───── RECORDS PROVIDED
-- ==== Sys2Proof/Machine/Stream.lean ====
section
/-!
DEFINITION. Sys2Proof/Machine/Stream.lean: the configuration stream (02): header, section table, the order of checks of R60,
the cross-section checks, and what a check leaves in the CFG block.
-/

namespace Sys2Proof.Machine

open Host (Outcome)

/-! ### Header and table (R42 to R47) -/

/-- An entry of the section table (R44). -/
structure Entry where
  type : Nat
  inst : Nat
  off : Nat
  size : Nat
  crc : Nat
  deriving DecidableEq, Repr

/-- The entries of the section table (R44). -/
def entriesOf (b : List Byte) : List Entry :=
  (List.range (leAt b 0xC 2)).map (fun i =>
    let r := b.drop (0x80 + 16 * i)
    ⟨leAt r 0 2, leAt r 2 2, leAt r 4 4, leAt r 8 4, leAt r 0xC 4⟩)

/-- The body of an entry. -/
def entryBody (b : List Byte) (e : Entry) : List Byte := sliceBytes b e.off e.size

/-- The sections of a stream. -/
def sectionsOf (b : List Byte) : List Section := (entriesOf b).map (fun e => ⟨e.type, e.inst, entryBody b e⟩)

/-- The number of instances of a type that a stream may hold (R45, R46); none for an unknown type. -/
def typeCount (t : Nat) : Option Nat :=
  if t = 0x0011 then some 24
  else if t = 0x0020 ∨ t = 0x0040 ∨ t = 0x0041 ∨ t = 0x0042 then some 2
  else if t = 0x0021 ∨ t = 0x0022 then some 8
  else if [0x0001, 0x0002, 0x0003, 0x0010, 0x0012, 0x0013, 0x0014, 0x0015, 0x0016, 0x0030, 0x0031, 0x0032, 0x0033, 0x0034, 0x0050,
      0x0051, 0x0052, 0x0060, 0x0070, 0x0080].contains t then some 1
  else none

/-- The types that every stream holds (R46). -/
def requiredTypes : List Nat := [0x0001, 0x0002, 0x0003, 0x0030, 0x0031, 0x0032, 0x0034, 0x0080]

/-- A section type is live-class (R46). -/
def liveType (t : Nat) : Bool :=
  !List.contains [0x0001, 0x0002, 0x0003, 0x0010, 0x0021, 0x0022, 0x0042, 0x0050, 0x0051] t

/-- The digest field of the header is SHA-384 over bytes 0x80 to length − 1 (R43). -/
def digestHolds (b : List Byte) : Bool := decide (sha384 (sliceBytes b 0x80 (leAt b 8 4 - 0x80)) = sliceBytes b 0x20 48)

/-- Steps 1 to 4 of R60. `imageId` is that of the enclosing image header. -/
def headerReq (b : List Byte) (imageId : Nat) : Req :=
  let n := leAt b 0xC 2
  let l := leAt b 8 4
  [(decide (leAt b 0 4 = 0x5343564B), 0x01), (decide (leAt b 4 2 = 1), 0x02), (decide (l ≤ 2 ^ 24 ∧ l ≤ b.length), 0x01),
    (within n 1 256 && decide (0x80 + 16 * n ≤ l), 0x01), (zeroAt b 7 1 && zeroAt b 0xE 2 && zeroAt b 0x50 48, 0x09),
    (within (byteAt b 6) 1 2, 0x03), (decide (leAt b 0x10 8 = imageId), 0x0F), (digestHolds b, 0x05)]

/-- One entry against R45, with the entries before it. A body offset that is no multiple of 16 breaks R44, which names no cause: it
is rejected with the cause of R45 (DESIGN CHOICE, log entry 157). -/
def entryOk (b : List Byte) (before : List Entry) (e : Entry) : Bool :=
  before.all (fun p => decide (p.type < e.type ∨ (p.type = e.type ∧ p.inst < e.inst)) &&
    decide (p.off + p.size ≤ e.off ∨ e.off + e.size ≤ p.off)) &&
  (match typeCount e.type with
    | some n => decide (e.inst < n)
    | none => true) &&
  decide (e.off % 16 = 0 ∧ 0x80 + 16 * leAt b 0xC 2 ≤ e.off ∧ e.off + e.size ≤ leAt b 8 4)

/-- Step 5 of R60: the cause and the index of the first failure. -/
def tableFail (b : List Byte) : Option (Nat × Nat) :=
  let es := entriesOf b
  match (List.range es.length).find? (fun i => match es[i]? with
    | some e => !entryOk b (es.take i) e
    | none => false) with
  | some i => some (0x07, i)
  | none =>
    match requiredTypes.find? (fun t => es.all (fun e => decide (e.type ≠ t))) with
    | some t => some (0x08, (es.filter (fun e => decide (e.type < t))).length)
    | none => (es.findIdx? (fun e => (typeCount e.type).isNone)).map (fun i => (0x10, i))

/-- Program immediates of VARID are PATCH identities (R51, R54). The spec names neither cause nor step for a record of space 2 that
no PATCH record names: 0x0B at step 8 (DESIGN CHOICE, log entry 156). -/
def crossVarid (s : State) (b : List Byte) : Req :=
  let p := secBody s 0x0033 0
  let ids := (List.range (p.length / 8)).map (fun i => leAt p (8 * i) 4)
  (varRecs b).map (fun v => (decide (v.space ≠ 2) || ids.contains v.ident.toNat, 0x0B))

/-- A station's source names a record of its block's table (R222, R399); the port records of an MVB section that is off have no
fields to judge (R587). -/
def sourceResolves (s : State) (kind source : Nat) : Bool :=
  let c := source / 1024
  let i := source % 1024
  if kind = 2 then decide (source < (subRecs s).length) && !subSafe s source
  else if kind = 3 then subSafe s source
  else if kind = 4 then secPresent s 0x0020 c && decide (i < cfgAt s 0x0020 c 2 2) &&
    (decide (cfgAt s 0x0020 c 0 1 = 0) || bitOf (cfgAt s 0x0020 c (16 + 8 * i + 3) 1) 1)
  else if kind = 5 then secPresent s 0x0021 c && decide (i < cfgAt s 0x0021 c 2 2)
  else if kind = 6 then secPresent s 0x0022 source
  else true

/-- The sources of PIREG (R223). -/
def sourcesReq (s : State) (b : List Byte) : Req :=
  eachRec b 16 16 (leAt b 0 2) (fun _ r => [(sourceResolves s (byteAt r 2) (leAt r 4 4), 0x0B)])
──────────
Retype all of the entries. Keep each one exactly as written.

SOLUTION TO THIS PROBLEM.
-- ==== Sys2Proof/Machine/Stream.lean ====
section
/-!
DEFINITION. Sys2Proof/Machine/Stream.lean: the configuration stream (02): header, section table, the order of checks of R60,
the cross-section checks, and what a check leaves in the CFG block.
-/

namespace Sys2Proof.Machine

open Host (Outcome)

/-! ### Header and table (R42 to R47) -/

/-- An entry of the section table (R44). -/
structure Entry where
  type : Nat
  inst : Nat
  off : Nat
  size : Nat
  crc : Nat
  deriving DecidableEq, Repr

/-- The entries of the section table (R44). -/
def entriesOf (b : List Byte) : List Entry :=
  (List.range (leAt b 0xC 2)).map (fun i =>
    let r := b.drop (0x80 + 16 * i)
    ⟨leAt r 0 2, leAt r 2 2, leAt r 4 4, leAt r 8 4, leAt r 0xC 4⟩)

/-- The body of an entry. -/
def entryBody (b : List Byte) (e : Entry) : List Byte := sliceBytes b e.off e.size

/-- The sections of a stream. -/
def sectionsOf (b : List Byte) : List Section := (entriesOf b).map (fun e => ⟨e.type, e.inst, entryBody b e⟩)

/-- The number of instances of a type that a stream may hold (R45, R46); none for an unknown type. -/
def typeCount (t : Nat) : Option Nat :=
  if t = 0x0011 then some 24
  else if t = 0x0020 ∨ t = 0x0040 ∨ t = 0x0041 ∨ t = 0x0042 then some 2
  else if t = 0x0021 ∨ t = 0x0022 then some 8
  else if [0x0001, 0x0002, 0x0003, 0x0010, 0x0012, 0x0013, 0x0014, 0x0015, 0x0016, 0x0030, 0x0031, 0x0032, 0x0033, 0x0034, 0x0050,
      0x0051, 0x0052, 0x0060, 0x0070, 0x0080].contains t then some 1
  else none

/-- The types that every stream holds (R46). -/
def requiredTypes : List Nat := [0x0001, 0x0002, 0x0003, 0x0030, 0x0031, 0x0032, 0x0034, 0x0080]

/-- A section type is live-class (R46). -/
def liveType (t : Nat) : Bool :=
  !List.contains [0x0001, 0x0002, 0x0003, 0x0010, 0x0021, 0x0022, 0x0042, 0x0050, 0x0051] t

/-- The digest field of the header is SHA-384 over bytes 0x80 to length − 1 (R43). -/
def digestHolds (b : List Byte) : Bool := decide (sha384 (sliceBytes b 0x80 (leAt b 8 4 - 0x80)) = sliceBytes b 0x20 48)

/-- Steps 1 to 4 of R60. `imageId` is that of the enclosing image header. -/
def headerReq (b : List Byte) (imageId : Nat) : Req :=
  let n := leAt b 0xC 2
  let l := leAt b 8 4
  [(decide (leAt b 0 4 = 0x5343564B), 0x01), (decide (leAt b 4 2 = 1), 0x02), (decide (l ≤ 2 ^ 24 ∧ l ≤ b.length), 0x01),
    (within n 1 256 && decide (0x80 + 16 * n ≤ l), 0x01), (zeroAt b 7 1 && zeroAt b 0xE 2 && zeroAt b 0x50 48, 0x09),
    (within (byteAt b 6) 1 2, 0x03), (decide (leAt b 0x10 8 = imageId), 0x0F), (digestHolds b, 0x05)]

/-- One entry against R45, with the entries before it. A body offset that is no multiple of 16 breaks R44, which names no cause: it
is rejected with the cause of R45 (DESIGN CHOICE, log entry 157). -/
def entryOk (b : List Byte) (before : List Entry) (e : Entry) : Bool :=
  before.all (fun p => decide (p.type < e.type ∨ (p.type = e.type ∧ p.inst < e.inst)) &&
    decide (p.off + p.size ≤ e.off ∨ e.off + e.size ≤ p.off)) &&
  (match typeCount e.type with
    | some n => decide (e.inst < n)
    | none => true) &&
  decide (e.off % 16 = 0 ∧ 0x80 + 16 * leAt b 0xC 2 ≤ e.off ∧ e.off + e.size ≤ leAt b 8 4)

/-- Step 5 of R60: the cause and the index of the first failure. -/
def tableFail (b : List Byte) : Option (Nat × Nat) :=
  let es := entriesOf b
  match (List.range es.length).find? (fun i => match es[i]? with
    | some e => !entryOk b (es.take i) e
    | none => false) with
  | some i => some (0x07, i)
  | none =>
    match requiredTypes.find? (fun t => es.all (fun e => decide (e.type ≠ t))) with
    | some t => some (0x08, (es.filter (fun e => decide (e.type < t))).length)
    | none => (es.findIdx? (fun e => (typeCount e.type).isNone)).map (fun i => (0x10, i))

/-- Program immediates of VARID are PATCH identities (R51, R54). The spec names neither cause nor step for a record of space 2 that
no PATCH record names: 0x0B at step 8 (DESIGN CHOICE, log entry 156). -/
def crossVarid (s : State) (b : List Byte) : Req :=
  let p := secBody s 0x0033 0
  let ids := (List.range (p.length / 8)).map (fun i => leAt p (8 * i) 4)
  (varRecs b).map (fun v => (decide (v.space ≠ 2) || ids.contains v.ident.toNat, 0x0B))

/-- A station's source names a record of its block's table (R222, R399); the port records of an MVB section that is off have no
fields to judge (R587). -/
def sourceResolves (s : State) (kind source : Nat) : Bool :=
  let c := source / 1024
  let i := source % 1024
  if kind = 2 then decide (source < (subRecs s).length) && !subSafe s source
  else if kind = 3 then subSafe s source
  else if kind = 4 then secPresent s 0x0020 c && decide (i < cfgAt s 0x0020 c 2 2) &&
    (decide (cfgAt s 0x0020 c 0 1 = 0) || bitOf (cfgAt s 0x0020 c (16 + 8 * i + 3) 1) 1)
  else if kind = 5 then secPresent s 0x0021 c && decide (i < cfgAt s 0x0021 c 2 2)
  else if kind = 6 then secPresent s 0x0022 source
  else true

/-- The sources of PIREG (R223). -/
def sourcesReq (s : State) (b : List Byte) : Req :=
  eachRec b 16 16 (leAt b 0 2) (fun _ r => [(sourceResolves s (byteAt r 2) (leAt r 4 4), 0x0B)])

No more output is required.